2 April 1946–10 April 2014
Nicci Gerrard, who conducted the Adrian Mole author’s funeral, on ‘a radical and a partygoer, a grandmother, a woman of the people, a writer, a dreamer’
Until I met Sue Townsend, I hadn’t realised it was possible to be hilarious, angry, scathing, sad, kind, self-mocking, solitary, gregarious and loveable all at the same time, in one breath gathering up a tumult of emotions and ideas. When she went blind, she talked to me about it with extraordinary humour (how she chatted to the coat hanging on the back of the door, mistaking it for her husband, Colin, threw gloves onto the compost heap instead of potato peelings, made a fine debut with her white stick) and yet managed to convey her loss and horror. Life had always bashed her about and she had always refused to be defeated by it. She was one of the most generous-hearted women I’d ever encountered, living life full-throttle, and yet somehow she remained mysterious, protecting her secret self, the self that wrote and dreamed.

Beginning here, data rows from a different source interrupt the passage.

-- ==== Sys2Proof/Laws/Time.lean ====
section
/-! SUPPORT. What the passing of time changes: the timers, the residency counters, and a transmission that ends on the way;
in a low-power mode also the wake of a compare channel or countdown (05_supply_and_modes.md R119, R122; 08_timers.md). -/

namespace Sys2Proof.Machine

/-- What time changes of a part that is awake. -/
structure Passed (s t : State) : Prop where
  rest  : t = { s with tmr := t.tmr, pwr := t.pwr, link := t.link }
  pwr   : t.pwr = { s.pwr with
    resWatch := t.pwr.resWatch, resWatchL := t.pwr.resWatchL, resDoze := t.pwr.resDoze, resRun := t.pwr.resRun
    resBurst := t.pwr.resBurst, deferred := t.pwr.deferred, entry := t.pwr.entry }
  link  : t.link = { s.link with sending := t.link.sending, txEnd := t.link.txEnd, counters := t.link.counters }
  timer : t.tmr.rtcValid = s.tmr.rtcValid ∧ t.tmr.rtcSlew = s.tmr.rtcSlew ∧ t.tmr.epoch = s.tmr.epoch ∧
    t.tmr.anchorSec = s.tmr.anchorSec ∧ t.tmr.anchorBase = s.tmr.anchorBase ∧ t.tmr.capq = s.tmr.capq ∧
    t.tmr.shadow1 = s.tmr.shadow1 ∧
    (s.tmr.sbCap = none → t.tmr.sbCap = none ∧ t.tmr.shadow0 = s.tmr.shadow0)
  left  : s.pwr.deferred = [] → t.pwr.deferred = []
  entry : s.pwr.entry = none → t.pwr.entry = none

/-! What stays, field by field. -/

theorem Passed.pending {s t : State} (h : Passed s t) : t.pending = s.pending := by
  simpa using congrArg State.pending h.rest

theorem Passed.clk {s t : State} (h : Passed s t) : t.clk = s.clk := by
  simpa using congrArg State.clk h.rest

theorem Passed.start {s t : State} (h : Passed s t) : t.start = s.start := by
  simpa using congrArg State.start h.rest

theorem Passed.afe {s t : State} (h : Passed s t) : t.afe = s.afe := by
  simpa using congrArg State.afe h.rest

theorem Passed.cqa {s t : State} (h : Passed s t) : t.cqa = s.cqa := by
  simpa using congrArg State.cqa h.rest

theorem Passed.cqb {s t : State} (h : Passed s t) : t.cqb = s.cqb := by
  simpa using congrArg State.cqb h.rest

theorem Passed.capStampOld {s t : State} (h : Passed s t) : t.capStampOld = s.capStampOld := by
  simpa using congrArg State.capStampOld h.rest

theorem Passed.capAt {s t : State} (h : Passed s t) : t.capAt = s.capAt := by
  simpa using congrArg State.capAt h.rest

theorem Passed.capStamp {s t : State} (h : Passed s t) : t.capStamp = s.capStamp := by
  simpa using congrArg State.capStamp h.rest

theorem Passed.sar {s t : State} (h : Passed s t) : t.sar = s.sar := by
  simpa using congrArg State.sar h.rest

theorem Passed.gauge {s t : State} (h : Passed s t) : t.gauge = s.gauge := by
  simpa using congrArg State.gauge h.rest

theorem Passed.glint {s t : State} (h : Passed s t) : t.glint = s.glint := by
  simpa using congrArg State.glint h.rest

theorem Passed.alm {s t : State} (h : Passed s t) : t.alm = s.alm := by
  simpa using congrArg State.alm h.rest

theorem Passed.anneal {s t : State} (h : Passed s t) : t.anneal = s.anneal := by
  simpa using congrArg State.anneal h.rest

theorem Passed.pol {s t : State} (h : Passed s t) : t.pol = s.pol := by
  simpa using congrArg State.pol h.rest

theorem Passed.sprue {s t : State} (h : Passed s t) : t.sprue = s.sprue := by
  simpa using congrArg State.sprue h.rest

theorem Passed.par {s t : State} (h : Passed s t) : t.par = s.par := by
  simpa using congrArg State.par h.rest

theorem Passed.host {s t : State} (h : Passed s t) : t.host = s.host := by
  simpa using congrArg State.host h.rest

theorem Passed.field {s t : State} (h : Passed s t) : t.field = s.field := by
  simpa using congrArg State.field h.rest

theorem Passed.sec {s t : State} (h : Passed s t) : t.sec = s.sec := by
  simpa using congrArg State.sec h.rest

theorem Passed.tamp {s t : State} (h : Passed s t) : t.tamp = s.tamp := by
  simpa using congrArg State.tamp h.rest

theorem Passed.nv {s t : State} (h : Passed s t) : t.nv = s.nv := by
  simpa using congrArg State.nv h.rest

theorem Passed.drawn {s t : State} (h : Passed s t) : t.drawn = s.drawn := by
  simpa using congrArg State.drawn h.rest

/-- What time does not touch of the supply block: its mode. -/
theorem Passed.mode {s t : State} (h : Passed s t) : t.pwr.mode = s.pwr.mode := by rw [h.pwr]

theorem Passed.refl (s : State) : Passed s s :=
  ⟨rfl, rfl, rfl, ⟨rfl, rfl, rfl, rfl, rfl, rfl, rfl, fun h => ⟨h, rfl⟩⟩, id, id⟩

theorem Passed.trans {s t u : State} (h : Passed s t) (k : Passed t u) : Passed s u where
  rest := by rw [k.rest, h.rest]
  pwr := by rw [k.pwr, h.pwr]
  link := by rw [k.link, h.link]
  timer := by
    obtain ⟨a, b, c, d, e, f, g, i⟩ := h.timer; obtain ⟨a', b', c', d', e', f', g', i'⟩ := k.timer
    exact ⟨a'.trans a, b'.trans b, c'.trans c, d'.trans d, e'.trans e, f'.trans f, g'.trans g,
      fun x => ⟨(i' (i x).1).1, (i' (i x).1).2.trans (i x).2⟩⟩
  left := fun x => k.left (h.left x)
  entry := fun x => k.entry (h.entry x)

theorem passClocks_passed (t : Nat) (s : State) : Passed s (passClocks t s) := by
  unfold passClocks
  dsimp only
  split_ifs
  · exact Passed.refl s
  · refine ⟨rfl, ?_, rfl, ⟨rfl, rfl, rfl, rfl, rfl, rfl, rfl, fun h => ?_⟩, ?_, ?_⟩
    · dsimp only; unfold resPass; dsimp only; split_ifs <;> rfl
    · simp [tmrPass, rtcPass, h]
    · intro h; dsimp only; unfold resPass; dsimp only; split_ifs <;> exact h
    · intro h; dsimp only; unfold resPass; dsimp only; split_ifs <;> exact h

theorem replyLeft_passed (i : Nat) (s : State) : Passed s (replyLeft i s) :=
  ⟨rfl, rfl, rfl, ⟨rfl, rfl, rfl, rfl, rfl, rfl, rfl, fun h => ⟨h, rfl⟩⟩, fun h => by simp [replyLeft, modDeferred, h], id⟩

/-- Where nothing waits for a reply, its departure changes nothing. -/
theorem replyLeft_none {i : Nat} {s : State} (h : s.pwr.deferred = []) : replyLeft i s = s := by
  cases s with | mk _ _ p => cases p; simp_all [replyLeft, modDeferred]

theorem txDone_passed (s : State) : Passed s (txDone s) := by
  have h (l : Link) (hl : l = { s.link with sending := l.sending, txEnd := l.txEnd, counters := l.counters }) :
      Passed s { s with link := l } :=
    ⟨rfl, rfl, hl, ⟨rfl, rfl, rfl, rfl, rfl, rfl, rfl, fun h => ⟨h, rfl⟩⟩, id, id⟩
  unfold txDone
  split
  · dsimp only
    split
    · exact (h _ rfl).trans (replyLeft_passed _ _)
    · exact h _ rfl
  · exact h _ rfl

theorem passTx_passed (t : Nat) (s : State) : Passed s (passTx t s) := by
  unfold passTx
  split
  · split_ifs
    · exact ((passClocks_passed _ _).trans (txDone_passed _)).trans (passClocks_passed _ _)
    · exact passClocks_passed _ _
  · exact passClocks_passed _ _

theorem passRaw_passed (t : Nat) (s : State) : Passed s (passRaw t s) := by
  unfold passRaw
  generalize passStops t s = l
  have h : ∀ (l : List Nat) (u : State), Passed u (l.foldl (fun s e => passTx e s) u) := by
    intro l
    induction l with
    | nil => exact Passed.refl
    | cons a l ih => intro u; exact (passTx_passed a u).trans (ih _)
  exact (h l s).trans (passTx_passed t _)

/-- A wake source in Run cancels a decided entry and does nothing else. -/
theorem beginWake_passed {s : State} (h : s.pwr.mode = .run) : Passed s (beginWake s) := by
  unfold beginWake
  rw [h]
  exact ⟨rfl, rfl, rfl, ⟨rfl, rfl, rfl, rfl, rfl, rfl, rfl, fun h => ⟨h, rfl⟩⟩, id, fun _ => rfl⟩

/-- Time passes over a part that is awake. -/
theorem elapseTo_passed {t : Nat} {s : State} (h : s.pwr.mode = .run) : Passed s (elapseTo t s) := by
  have p := passRaw_passed (edgeFor s t) s
  unfold elapseTo
  dsimp only
  split_ifs
  · split
    · next w _ =>
      have q := passRaw_passed w s
      exact (q.trans (beginWake_passed (q.mode.trans h))).trans (passRaw_passed _ _)
    · exact p
  · exact p

theorem elapse_passed {dt : Nat} {s : State} (h : s.pwr.mode = .run) : Passed s (elapse dt s) := by
  unfold elapse
  split_ifs
  · exact Passed.refl s
  · exact elapseTo_passed h
  · exact elapseTo_passed h

/-- The base after time has passed to `t`. -/
theorem passClocks_base (t : Nat) (s : State) : (passClocks t s).tmr.base = max (edgeFor s t) s.tmr.base := by
  unfold passClocks
  dsimp only
  split_ifs with h
  · omega
  · show edgeFor s t = _; omega

end Sys2Proof.Machine
end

I visited her a couple of times in her Leicester home – a house crammed with objects, paintings on every wall, flowers in jugs, plants in pots, bowls and cups and knick-knacks and pieces of bric-a-brac everywhere, photographs of her family whose faces she could no longer see and messages she couldn’t read pinned onto the noticeboards, books she could no longer read on shelves and in piles on the floor. After she died, I went back to the house to talk to her family (I’m trained as a humanist celebrant and I conducted her funeral). It was very strange to be in her home – the house that Sue built – without her in it, sitting at the table, exuberant, life-filled, at the heart of things. The place was still full of objects (she was no minimalist) and full of people too, passionately bereft. Her husband, Colin, was there, and her four children and their partners, and also most of her grandchildren – her notion of family was broad and inclusive; home was always a place of welcome. They talked over each other, interrupted and added to each other, all wanting to share their versions of the many-sided Sue Townsend.